◆ **AIM OF THE TASK**:
Please repeat exactly the lines below from the one containing "-- ==== Sys2Proof/Machine/Operands.lean" down to the one containing "def St.STAGED : Nat := 1", both included, and nothing else.

(Beginning of EXTRACTED DATA)

-- ==== Sys2Proof/Syntax.lean ====
section
/-! DEFINITION. The commands of the hub: one constructor of Instr for each row of the opcode table, with the
row's operands. A command of Table CM-9 carries its packet; a step of the part carries what the outside
world supplies to it (data that arrives, the unit it happens to). -/

namespace Sys2Proof

/-- A command source: a ring pair, an Ethernet sender by allow entry, TWT0 (R76), or the internal source of
a configuration image (R482). -/
inductive Source where
  | sq (n : Fin 4)
  | eth (n : Fin 8)
  | twt
  | image
  deriving DecidableEq, Repr

/-- A command packet without its opcode (Table CM-1); LEN is the number of parameter words. -/
structure Packet where
  src : Source
  unit : BitVec 16
  tag : BitVec 16
  stage : Bool
  reply : Bool
  chain : Bool
  urgent : Bool
  applyTick : Word
  cred : Word
  params : List Word
  deriving DecidableEq, Repr

/-- What resets the host bridge, or takes its link down (R374). -/
inductive HbReset where
  | flr | hotReset | linkDown | perst
  deriving DecidableEq, Repr

/-- A received Ethernet frame (R402, R403): addresses, optional IEEE 802.1Q tag, EtherType, the bytes after
the EtherType up to the FCS, and whether the FCS is good. -/
structure EthFrame where
  dst : BitVec 48
  src : BitVec 48
  vlan : Option (BitVec 16)
  etherType : BitVec 16
  payload : List Byte
  fcsOk : Bool
  deriving DecidableEq, Repr

/-- A PTP timestamp: seconds and nanoseconds (R389). -/
structure PtpTime where
  s : BitVec 48
  ns : BitVec 32
  deriving DecidableEq, Repr

/-- The fields of an Announce message that the BMCA compares (R410). -/
structure AnnounceMsg where
  gm : BitVec 64
  prio1 : Byte
  clockClass : Byte
  accuracy : Byte
  variance : BitVec 16
  prio2 : Byte
  steps : BitVec 16
  sender : BitVec 80
  deriving DecidableEq, Repr

/-- Levels at the strap balls (Table BS-1). -/
structure StrapLevels where
  twtAs : BitVec 2
  bootSel : BitVec 2
  mosSel : BitVec 2
  medSel : Bool
  deriving DecidableEq, Repr

/-- Header of a received link message (R147): its SEQ and PORT, and whether its CRC-16 is good. -/
structure MsgHdr where
  seq : Byte
  port : Byte
  crcOk : Bool
  deriving DecidableEq, Repr

/-- What the search found on the line with one preset applied (R122): V_STEPS at each CTLE setting, and the eye once the
CTLE is set and the DFE has converged. -/
structure PresetTry where
  vAt : Vector (BitVec 6) 16
  hSteps : BitVec 6
  vSteps : BitVec 6
  deriving DecidableEq, Repr

/-- What a training attempt of a receive lane found on the line (R115, R116, R121, R122, R127, R129, R130): each preset's
figures, the eye and the DFE taps at the final check, the polarity and lane number seen, and what the partner declared in
its training blocks. Of a transmit lane, whose partner is the receiving end, only the end of the attempt counts. -/
structure TrainResult where
  tries : Vector PresetTry 8
  hSteps : BitVec 6
  vSteps : BitVec 6
  dfeLo : Word
  dfeHi : Word
  polInv : Bool
  /-- The blocks carry lane number 1 (R129). -/
  oddBlock : Bool
  /-- Highest rate code the partner supports (Table LP-6). -/
  partnerRate : BitVec 2
  partnerFollow : Bool
  deriving DecidableEq, Repr

/-- Header of a CSI-2 packet as a gate sees it: its stream, and whether a single-bit error in it was corrected (R168). -/
structure PktHead where
  stream : BitVec 6
  corrected : Bool
  deriving DecidableEq, Repr

/-- An eye measurement: its steps and the index they give (R116). -/
structure EyeMeas where
  hSteps : BitVec 6
  vSteps : BitVec 6
  index : Byte
  deriving DecidableEq, Repr

/-- How a received CSI-2 packet is damaged, if it is (R144, R146, R168, R193). -/
inductive PktDamage where
  /-- Whole and good. -/
  | good
  /-- Cells lost with an uncorrectable codeword after a good header (R144). -/
  | cut
  /-- The header could not be corrected or was lost (R168). -/
  | header
  /-- The payload CRC mismatches (R168). -/
  | crc
  /-- The sender ended the packet with TRUNC (R146). -/
  | trunc
  /-- The lane buffer was full (R193). -/
  | overrun
  deriving DecidableEq, Repr

/-- A line ring with credits: the target ring of a gate context, or a paddock fill (R191, R315). -/
inductive RingRef where
  | gate (g : Fin 8) (c : Fin 16)
  | fill (p : Fin 256) (k : Fin 2)
  deriving DecidableEq, Repr

/-- What the scrubber's read of a granule found (R311). -/
inductive ScrubRead where
  | clean | corrected | uncorrectable
  deriving DecidableEq, Repr

/-- How a transaction on a local two-wire bus ended (R420, R425, R426). -/
inductive TwEnd where
  /-- Complete, with the bytes read. -/
  | ok (read : List Byte)
  | addrNack
  /-- Write byte `i` was not acknowledged. -/
  | dataNack (i : Byte)
  /-- Arbitration lost during an address or data bit, at BITPOS. -/
  | arbData (pos : BitVec 13)
  /-- Arbitration lost on a STOP or repeated START. -/
  | arbCond
  deriving DecidableEq, Repr
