-- ==== Sys2Proof/Machine/Operands.lean ====
section
/-! DEFINITION. Operand forms of the command packets: status codes (Table CM-3), receipt checks that name an
offending parameter word, KIND words, and packets as rings, frames and the mailbox carry them (Table CM-1). -/

namespace Sys2Proof.Machine

/-! ### Status codes (Table CM-3) -/

def St.OK : Nat := 0
def St.STAGED : Nat := 1
def St.DEFERRED : Nat := 2
def St.BUSY : Nat := 3
def St.STATE : Nat := 4
def St.RANGE : Nat := 5
def St.CHECK : Nat := 6
def St.AUTH : Nat := 7
def St.UNKNOWN : Nat := 8
def St.ABSENT : Nat := 9
def St.DARK : Nat := 10
def St.LATE : Nat := 11
def St.FAULT : Nat := 12

/-- The rank of a status; 1 is the worst (Table CM-3). -/
def stRank : Nat → Nat
  | 0 => 13 | 1 => 12 | 2 => 11 | 3 => 8 | 4 => 3 | 5 => 7 | 6 => 9 | 7 => 5 | 8 => 6 | 9 => 4 | 10 => 2
  | 11 => 10 | _ => 1

/-- The outcome of a receipt check: none where it passes, else status and detail. -/
abbrev Chk := Option (Nat × Nat)

/-- RANGE with the index of a parameter word unless `b`. -/
def inRange (b : Bool) (i : Nat) : Chk := if b then none else some (St.RANGE, i)

/-- A status and detail unless `b`. -/
def need (b : Bool) (st d : Nat) : Chk := if b then none else some (st, d)

/-- The first check that fails. -/
def firstOf (l : List Chk) : Chk := l.findSome? id

/-- How an executed command answers: at once, or when work ends (R105). -/
inductive Done where
  | now (r : Res)
  | wait (k : WaitKey)
  deriving DecidableEq, Repr

def Done.ok (ws : List Word) : Done := .now (Res.ok ws)
def Done.err (st d : Nat) : Done := .now (Res.err st d)

/-! ### Packets (Table CM-1) -/

/-- The command at the head of a word list, with the number of words it takes; none where the words are too
few for its header and LEN. -/
def parsePacket (src : Source) (ws : List Word) : Option (Cmd × Nat) :=
  match ws with
  | w0 :: w1 :: w2 :: w3 :: rest =>
    let len := bits w1 27 16
    if rest.length < len then none
    else some (⟨w0.extractLsb' 0 16,
      { src := src, unit := w0.extractLsb' 16 16, tag := w1.extractLsb' 0 16, stage := bit w1 28, reply := bit w1 29,
        chain := bit w1 30, urgent := bit w1 31, applyTick := w2, cred := w3, params := rest.take len }⟩, 4 + len)
  | _ => none

/-- Words that a packet of `k` words occupies in a ring of 16-byte units (R88). -/
def unitWords (k : Nat) : Nat := 4 * ringUnits k

/-- The packets of a ring stretch, each padded to whole units (R88), with the words each occupies; `n` bounds
their number. -/
def ringPackets (src : Source) : Nat → List Word → List (Cmd × Nat)
  | 0, _ => []
  | n + 1, ws =>
    match parsePacket src ws with
    | none => []
    | some (c, k) =>
      if ws.length < unitWords k then [] else (c, unitWords k) :: ringPackets src n (ws.drop (unitWords k))

/-- `n` packets back to back, with the words left after them (R92); none where they do not fit. -/
def framePackets (src : Source) : Nat → List Word → Option (List Cmd × List Word)
  | 0, ws => some ([], ws)
  | n + 1, ws =>
    match parsePacket src ws with
    | none => none
    | some (c, k) => (framePackets src n (ws.drop k)).map (fun r => (c :: r.1, r.2))

/-- A packet whose KIND bits of word 0, from bit `lo`, hold `kind`: the form a KIND row stands for. -/
def kindPacket (p : Packet) (hi lo kind : Nat) : Packet :=
  { p with params := match p.params with
    | w :: ws => Fld.put ⟨hi, lo⟩ kind w :: ws
    | [] => [] }

/-- One of many staged images: word `i` of the parameters put into register `a i`. -/
def imageList (first : Nat) (addr : Nat → Nat) (ws : List Word) : List (Nat × Word) :=
  (upTo ws.length).map (fun i => (addr (first + i), wAt ws i))

end Sys2Proof.Machine
end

(End of EXTRACTED DATA)

◆ **EXERCISE ANSWER**:
-- ==== Sys2Proof/Machine/Operands.lean ====
section
/-! DEFINITION. Operand forms of the command packets: status codes (Table CM-3), receipt checks that name an
offending parameter word, KIND words, and packets as rings, frames and the mailbox carry them (Table CM-1). -/

namespace Sys2Proof.Machine

/-! ### Status codes (Table CM-3) -/

def St.OK : Nat := 0
def St.STAGED : Nat := 1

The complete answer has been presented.